- Task goal -
Repeat exactly the lines of the entries below from the one with "Byte) (staged : Bool)" through the one with "deriving DecidableEq, Repr", both ends included, and nothing else.

- Data extract -
-- ==== Sys2Proof/Machine/Requests.lean ====
section
/-! DEFINITION. The requests of the dictionary protocol (R61–R68), as commands of a session and as PDUs over host SPI (R82–R84) and
UDP (R189), with the command of each host-started row of the table. -/

namespace Sys2Proof.Machine

/-! ## Sequence numbers (R66) -/

/-- A SEQUENCE that the session accepts: above the highest it has accepted, or within the 64 below it and not yet accepted. -/
def Session.accepts (x : Session) (seq : Nat) : Bool :=
  if x.highest < seq then decide (seq < 4294967296)
  else if seq = x.highest then false
  else decide (x.highest - seq ≤ 64) && !x.seen.testBit (x.highest - seq - 1)

/-- The session after it has accepted a SEQUENCE, with its idle time started anew (R66, R71). -/
def Session.take (x : Session) (seq tick : Nat) : Session :=
  if x.highest < seq then
    let ahead := seq - x.highest
    { x with
      highest := seq
      seen := if 65 ≤ ahead then 0 else ((x.seen <<< ahead) ||| (1 <<< (ahead - 1))) % 2 ^ 64
      lastValid := tick }
  else { x with seen := x.seen ||| (1 <<< (x.highest - seq - 1)), lastValid := tick }

/-! ## Requests -/

/-- What a request asks for (R64). -/
inductive Ask where
  | read (index sub : Nat) (staged : Bool)
  | write (command : Bool) (index sub typeCode : Nat) (value : List Byte)
  | stage (index sub typeCode : Nat) (value : List Byte)
  | commit
  | discard
  | blockRead (index sub first count : Nat) (staged : Bool)
  | blockWrite (index sub first count : Nat) (elements : List Byte) (staged : Bool)
  | subscribe (index sub mode minInterval period : Nat) (staged : Bool)
  | close
  /-- A WRITE or a COMMAND with the STAGED flag, which no object takes (R53, R55). -/
  | flagged (command : Bool) (index sub : Nat)
  /-- An opcode that no request has. -/
  | unknown (opcode : Nat)
  /-- A payload that its opcode does not have. -/
  | malformed (opcode : Nat)
  deriving DecidableEq, Repr

/-- The opcode of a request (R64). -/
def Ask.opcode : Ask → Nat
  | .read .. => 0x01
  | .write command .. => if command then 0x0A else 0x02
  | .stage .. => 0x03
  | .commit => 0x04
  | .discard => 0x05
  | .blockRead .. => 0x06
  | .blockWrite .. => 0x07
  | .subscribe .. => 0x08
  | .close => 0x0C
  | .flagged command _ _ => if command then 0x0A else 0x02
  | .unknown opcode => opcode
  | .malformed opcode => opcode
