/-- Strobes, notices, merge and release (R225, R229–R233, R246, R564): at T_k + W_MIN every live lane has the strobe or has sent; at T_k + W
the lanes that have not sent get the notice, and answer it; a partial is stored unless its lane is fenced, its instant is done or its
merge has closed, and the last required one closes the merge 8 µs on; a closed merge behind a pending instant waits; the next ready
instant is released with the next SEQ, its K and T_k, its cause's count and LANE_MISS of each live lane without a partial, and nothing is
released otherwise; at S_c the new F_T is in force, and S_c is the same instant in both rates. -/
def Obligations.TransitsAreMergedAndReleasedInOrder : Prop :=
  (∀ (k ord : Nat) (s : State), s.settled → s.ordOfK k = some ord → s.tr.lanes.length = 4 →
    (s.tr.running = true → s.tkOf ord + s.c 0x5000 0x03 * ms ≤ s.et → (∀ i, s.inst ord = some i → i.strobed = false) → s.isSkipped ord = false →
      s.lanesOn = true → (∀ n, n < 4 → (s.lane n).tasks = [] ∧ (s.lane n).work = [] ∧ s.hasCredit (4 + n) .release = true) →
      Leaves (.wMinStrobe k) s [.tr] ([0, 1, 2, 3].flatMap taskRegisters)
        (fun u => (u.inst ord).map (·.strobed) = some true ∧
          ∀ n, n < 4 → s.laneLive n = true → u.partialSent n ord = true ∨ (u.laneSlot n ord).map (·.strobe) = some true)) ∧
    (s.tr.running = false ∨ s.et < s.tkOf ord + s.c 0x5000 0x03 * ms → Does (.wMinStrobe k) s [] [] [] (fun _ => True)) ∧
    (s.tr.running = true → s.tkOf ord + s.wEt ≤ s.et → (∀ i, s.inst ord = some i → i.notice = none) → s.isSkipped ord = false →
      Does (.deadlineNotice k) s [.tr] [] [] (fun u =>
        (u.inst ord).map (fun i => (i.notice, i.closeTick)) = some (some .deadline, s.raw + s.ticksUntil (s.tkOf ord + s.wEt + 8 * us)) ∧
        ∀ n, n < 4 → (u.lane n).notices = (s.lane n).notices ++
          if s.laneLive n ∧ ∀ i, s.inst ord = some i → lookup n i.partials = none then [ord] else [])) ∧
    (s.tr.running = false ∨ s.et < s.tkOf ord + s.wEt → Does (.deadlineNotice k) s [] [] [] (fun _ => True)) ∧
    (∀ i, s.inst ord = some i → i.notice.isSome = true → i.closeTick ≤ s.raw → i.skip = false →
      (ord ≠ s.tr.nextOrd → Does (.mergeClose k) s [.tr] [] [] (fun u =>
        (u.inst ord).map (fun j => (j.closed, j.waited)) = some (true, true))) ∧
      (ord = s.tr.nextOrd → s.tr.running = true → Reaches (.mergeClose k) s (fun u => u.num 0x5000 8 = s.num 0x5000 8 + 1 ∧
        u.num 0x5000 9 = i.k ∧ ord < u.tr.nextOrd)))) ∧
  (∀ (n : Fin 4) (s : State), s.settled → n.val < s.tr.lanes.length →
    (∀ ord rest, (s.lane n.val).notices = ord :: rest → s.laneRuns n.val = false → Does (.noticeReceive n) s [.tr] [] [] (fun u =>
      (u.lane n.val).notices = rest ∧ (u.lane n.val).outbox = (s.lane n.val).outbox)) ∧
    (∀ ord rest, (s.lane n.val).notices = ord :: rest → s.laneRuns n.val = true → (s.lane n.val).tasks = [] → (s.lane n.val).work = [] →
      s.hasCredit (4 + n.val) .release = true →
      (s.partialSent n.val ord = false →
        Leaves (.noticeReceive n) s [.tr] (taskRegisters n.val) (fun u =>
          u.partialSent n.val ord = true ∧ (u.lane n.val).notices = rest ∧
          ∃ p : Partial, (u.lane n.val).outbox = (s.lane n.val).outbox ++ [p] ∧ p.ord = ord)) ∧
      (s.partialSent n.val ord = true → Leaves (.noticeReceive n) s [.tr] (taskRegisters n.val) (fun u => (u.lane n.val).notices = rest ∧
        (u.lane n.val).outbox = (s.lane n.val).outbox))) ∧
    (∀ p rest, (s.lane n.val).outbox = p :: rest →
      (s.laneLive n.val = false ∨ p.ord < s.tr.nextOrd ∨ s.isSkipped p.ord = true ∨ (∃ i, s.inst p.ord = some i ∧ (i.closed = true ∨
          i.notice.isSome = true ∧ i.closeTick ≤ s.raw)) →
        Does (.partialReceive n) s [.tr] [] [] (fun u => (u.lane n.val).outbox = rest ∧ u.tr.insts = s.tr.insts)) ∧
      (s.laneLive n.val = true → s.tr.nextOrd ≤ p.ord → s.isSkipped p.ord = false →
        (∀ i, s.inst p.ord = some i → i.closed = false ∧ (i.notice.isSome = true → s.raw < i.closeTick)) →
        Does (.partialReceive n) s [.tr] [] [] (fun u => (u.inst p.ord).bind (fun i => lookup n.val i.partials) = some p ∧
          (∀ j, s.inst p.ord = some j → j.notice = none → s.laneRequired n.val p.ord = true →
            (∀ l, l < 4 → l ≠ n.val → s.laneLive l = true → s.laneRequired l p.ord = true → (lookup l j.partials).isSome = true) →
            (u.inst p.ord).map (fun i => (i.notice, i.closeTick)) = some (some .release, s.raw + 8 * tickUs)))))) ∧
  (∀ (i : HubInstant) (s : State), s.settled → s.inst s.tr.nextOrd = some i →
    (s.tr.running = true → s.instReady i = true → i.skip = false → Reaches .transitRelease s (fun u =>
      u.num 0x5000 8 = s.num 0x5000 8 + 1 ∧ u.num 0x5000 9 = i.k ∧ u.num 0x5000 0x0A = i.tk ∧ u.num 0x5000 0x0B = s.et ∧
      s.tr.nextOrd < u.tr.nextOrd ∧
      (∀ sub, sub = (if i.notice = some .deadline ∨ i.notice = some .step then 0x0D else 0x0C) →
        u.num 0x5000 sub = State.countUp 64 (s.num 0x5000 sub) 1) ∧
      u.num 0x5000 0x0E = (if i.waited then State.countUp 64 (s.num 0x5000 0x0E) 1 else s.num 0x5000 0x0E) ∧
      ∀ n, n < 4 → u.num 0x5000 (0x0F + n) = if s.laneLive n ∧ lookup n i.partials = none
        then State.countUp 32 (s.num 0x5000 (0x0F + n)) 1 else s.num 0x5000 (0x0F + n))) ∧
    (s.tr.running = false ∨ s.instReady i = false → Does .transitRelease s [] [] [] (fun _ => True))) ∧
  (∀ s : State, s.settled → s.inst s.tr.nextOrd = none → Does .transitRelease s [] [] [] (fun _ => True)) ∧
  (∀ (sc : Et) (f : Nat) (g : RateSeg) (s : State), g = s.segAt sc → ∃ off : Int,
    (s.planRate sc f).tr.segs = ⟨sc, f, off⟩ :: s.tr.segs ∧ (s.planRate sc f).tr.pendingRate = some (sc, f) ∧
    ((sc / sec * f : Nat) : Int) + off = ((sc / sec * g.rate : Nat) : Int) + g.off) ∧
  (∀ (sc : Et) (f : Nat) (s : State), s.settled → s.tr.pendingRate = some (sc, f) →
    (sc ≤ s.et → Does .transitRateChanged s [.tr] [(0x5000, 7)] [69] (fun u => u.tr.pendingRate = none ∧
      u.num 0x5000 7 = (if s.tr.running then 1 else 0) ∧ u.tr.segs = s.tr.segs)) ∧
    (s.et < sc → Does .transitRateChanged s [] [] [] (fun _ => True)))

- Solution to this problem -
  | blockWrite (index sub first count : Nat) (elements : List Byte) (staged : Bool)
  | subscribe (index sub mode minInterval period : Nat) (staged : Bool)
  | close
  /-- A WRITE or a COMMAND with the STAGED flag, which no object takes (R53, R55). -/
  | flagged (command : Bool) (index sub : Nat)
  /-- An opcode that no request has. -/
  | unknown (opcode : Nat)
  /-- A payload that its opcode does not have. -/
  | malformed (opcode : Nat)
  deriving DecidableEq, Repr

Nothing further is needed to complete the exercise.